-- ==== Sys2Proof/Tests/Slice0.lean ====
section
/-! SUPPORT. The tests: ill-formed commands refused, the worked cases of the manual, the codes of the formats, and for each
statement of Sys2Proof/Certificates/Slice0/Obligations.lean a state that meets its hypotheses, with the boundary values of its
ranges. Expected values are the manual's, or worked by hand from its tables. -/

namespace Sys2Proof.Machine.Tests

/-! ## Well-formedness: each check refuses an ill-formed term -/

theorem test_wellFormed_setWord : (Instr.setWord (.undefined 5)).wellFormed = false ∧
    (Instr.setWord (.undefined 6)).wellFormed = true := by decide
theorem test_wellFormed_unknown : (Instr.unknownCommand 0x16).wellFormed = false ∧
    (Instr.unknownCommand 0x17).wellFormed = true := by decide
theorem test_wellFormed_reader : (Instr.readerFrame .lane1 []).wellFormed = false := by decide
theorem test_wellFormed_lineError : (Instr.lineError (.trailing [])).wellFormed = false ∧
    (Instr.lineError (.heard [])).wellFormed = false := by decide

/-- A PUNCH frame of station 2 with a badge number. -/
def punchOf (badge : Nat) (seq : BitVec 8) (dir : Direction) (time : Nat) : PunchFrame :=
  { source := 2, seq, badge := BitVec.ofNat 24 badge, lane := .lane2, direction := dir, outcome := .passed,
    time := BitVec.ofNat 32 time, era := 0 }

theorem test_wellFormed_punch : (Instr.punch (punchOf 0 0 .dirIn 0)).wellFormed = false ∧
    (Instr.numberClash (.punch (punchOf 16777215 0 .dirIn 0))).wellFormed = false ∧
    (Instr.punch (punchOf 16777214 0 .dirIn 0)).wellFormed = true := by decide

/-! ## A small station

Station 5 with the day roll at 04:00; lanes 1 and 2 TURNSTILE on IN, lane 3 DOOR on IN, lane 4 DOOR on OUT; plant day 150,
05:05:00. Badge 40117 is homed here, class 2, STRICT, OUT; badge 51002 is homed at station 2 and IN. -/

/-- A plant time of day 150. -/
def clockAt (hour minute second : Nat) : Nat := 150 * 1382400 + ((hour * 60 + minute) * 60 + second) * 16

/-- The shift class of the worked cases (03 section 3.7, class 2). -/
def dayClass : ShiftClass :=
  { hours := some (360, 870), lead := 60, graceIn := 15, graceLate := 5, graceOut := 10, quantum := 6,
    breakAfter := 360, breakMinutes := 30, t1 := 480, t2 := 600, dayMax := 960, weekly := 2400,
    night := some (1320, 360) }

/-- The lane settings of SW1. -/
def laneSettings : PerLane LaneSetting :=
  { lane1 := ⟨.turnstile, .dirIn, .lock⟩, lane2 := ⟨.turnstile, .dirIn, .lock⟩, lane3 := ⟨.door, .dirIn, .lock⟩,
    lane4 := ⟨.door, .dirOut, .release⟩ }

/-- A fitted lane at rest, its inputs found low. -/
def restLane (kind : LaneKind) : LaneUnit :=
  { LaneUnit.reset with kind, state := .idle, aux := ⟨some false, none⟩, sense := ⟨some false, none⟩ }

/-- The set words. -/
def settings : Control :=
  { State.reset.control with
    station := .live
    sw0 := some { station := 5, weekday := 0, rate := .bps19200 }
    sw1 := some laneSettings
    sw2 := some { limits := .same { release := 6, heldOpen := 30 }, debounce := 2, reread := 3 }
    sw3 := some { beaconInterval := 10, silenceLimit := 60, joinPeriod := 20, doubtHold := 10, latency := 0 }
    sw4 := some { stepThreshold := 160, dayRoll := 240, bellAdvance := 0, cueWindow := 60, evacPattern := 1,
                  alarmPattern := 2 }
    sw5 := some { reader := ⟨1, .actHold⟩, strike := ⟨1, .actNote⟩, doorHeld := ⟨2, .actOpen⟩, line := ⟨1, .actHold⟩,
                  clock := ⟨2, .actAlarm⟩, retention := .essential, journalThreshold := 48 }
    contactFound := true }

/-- Badge 40117. -/
def badgeHere : BadgeEntry :=
  { number := 40117, cls := 2, status := .active, expiry := none, mode := .strict, home := 5, paySlot := some 0,
    presence := { state := .isOut, time := 0, source := none } }

/-- Badge 51002. -/
def badgeAway : BadgeEntry :=
  { number := 51002, cls := 0, status := .active, expiry := none, mode := .soft, home := 2, paySlot := none,
    presence := { state := .isIn, time := 100, source := some 2 } }

/-- The station in LIVE. -/
def live : State :=
  { State.reset with
    badges := { State.reset.badges with entries := [badgeHere, badgeAway], muster := 1 }
    lanes := ⟨restLane .turnstile, restLane .turnstile, restLane .door, restLane .door⟩
    pay := { State.reset.pay with
             classes := [.plain, .plain, dayClass, .plain, .plain, .plain, .plain, .plain]
             records := [(0, .fresh 150)], today := 150 }
    clock := { State.reset.clock with time := clockAt 5 5 0, clockSet := true, countedFrom := clockAt 5 5 0 }
    control := settings }

/-- The small station in a station state. -/
def inState (x : StationState) : State := { live with control := { settings with station := x } }

/-- The small station with one lane unit changed. -/
def withLane (l : Lane) (f : LaneUnit → LaneUnit) : State := live.modLane l f

/-- The state a command leaves. -/
def after (c : Instr) (s : State) : State :=
  match exec c s with
  | .next t => t
  | .fault _ => s
  | .refused _ => s

/-- The result byte a command leaves. -/
def result (c : Instr) (s : State) : Nat := (after c s).port.command.toNat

Assignment: Give again, word for word, every line of the listing above from the one with "sw1 := some laneSettings" to the one with "State.reset.badges with entries", both inclusive, and nothing beyond them.

Task response:
    sw1 := some laneSettings
    sw2 := some { limits := .same { release := 6, heldOpen := 30 }, debounce := 2, reread := 3 }
    sw3 := some { beaconInterval := 10, silenceLimit := 60, joinPeriod := 20, doubtHold := 10, latency := 0 }
    sw4 := some { stepThreshold := 160, dayRoll := 240, bellAdvance := 0, cueWindow := 60, evacPattern := 1,
                  alarmPattern := 2 }
    sw5 := some { reader := ⟨1, .actHold⟩, strike := ⟨1, .actNote⟩, doorHeld := ⟨2, .actOpen⟩, line := ⟨1, .actHold⟩,
                  clock := ⟨2, .actAlarm⟩, retention := .essential, journalThreshold := 48 }
    contactFound := true }

/-- Badge 40117. -/
def badgeHere : BadgeEntry :=
  { number := 40117, cls := 2, status := .active, expiry := none, mode := .strict, home := 5, paySlot := some 0,
    presence := { state := .isOut, time := 0, source := none } }

/-- Badge 51002. -/
def badgeAway : BadgeEntry :=
  { number := 51002, cls := 0, status := .active, expiry := none, mode := .soft, home := 2, paySlot := none,
    presence := { state := .isIn, time := 100, source := some 2 } }

/-- The station in LIVE. -/
def live : State :=
  { State.reset with
    badges := { State.reset.badges with entries := [badgeHere, badgeAway], muster := 1 }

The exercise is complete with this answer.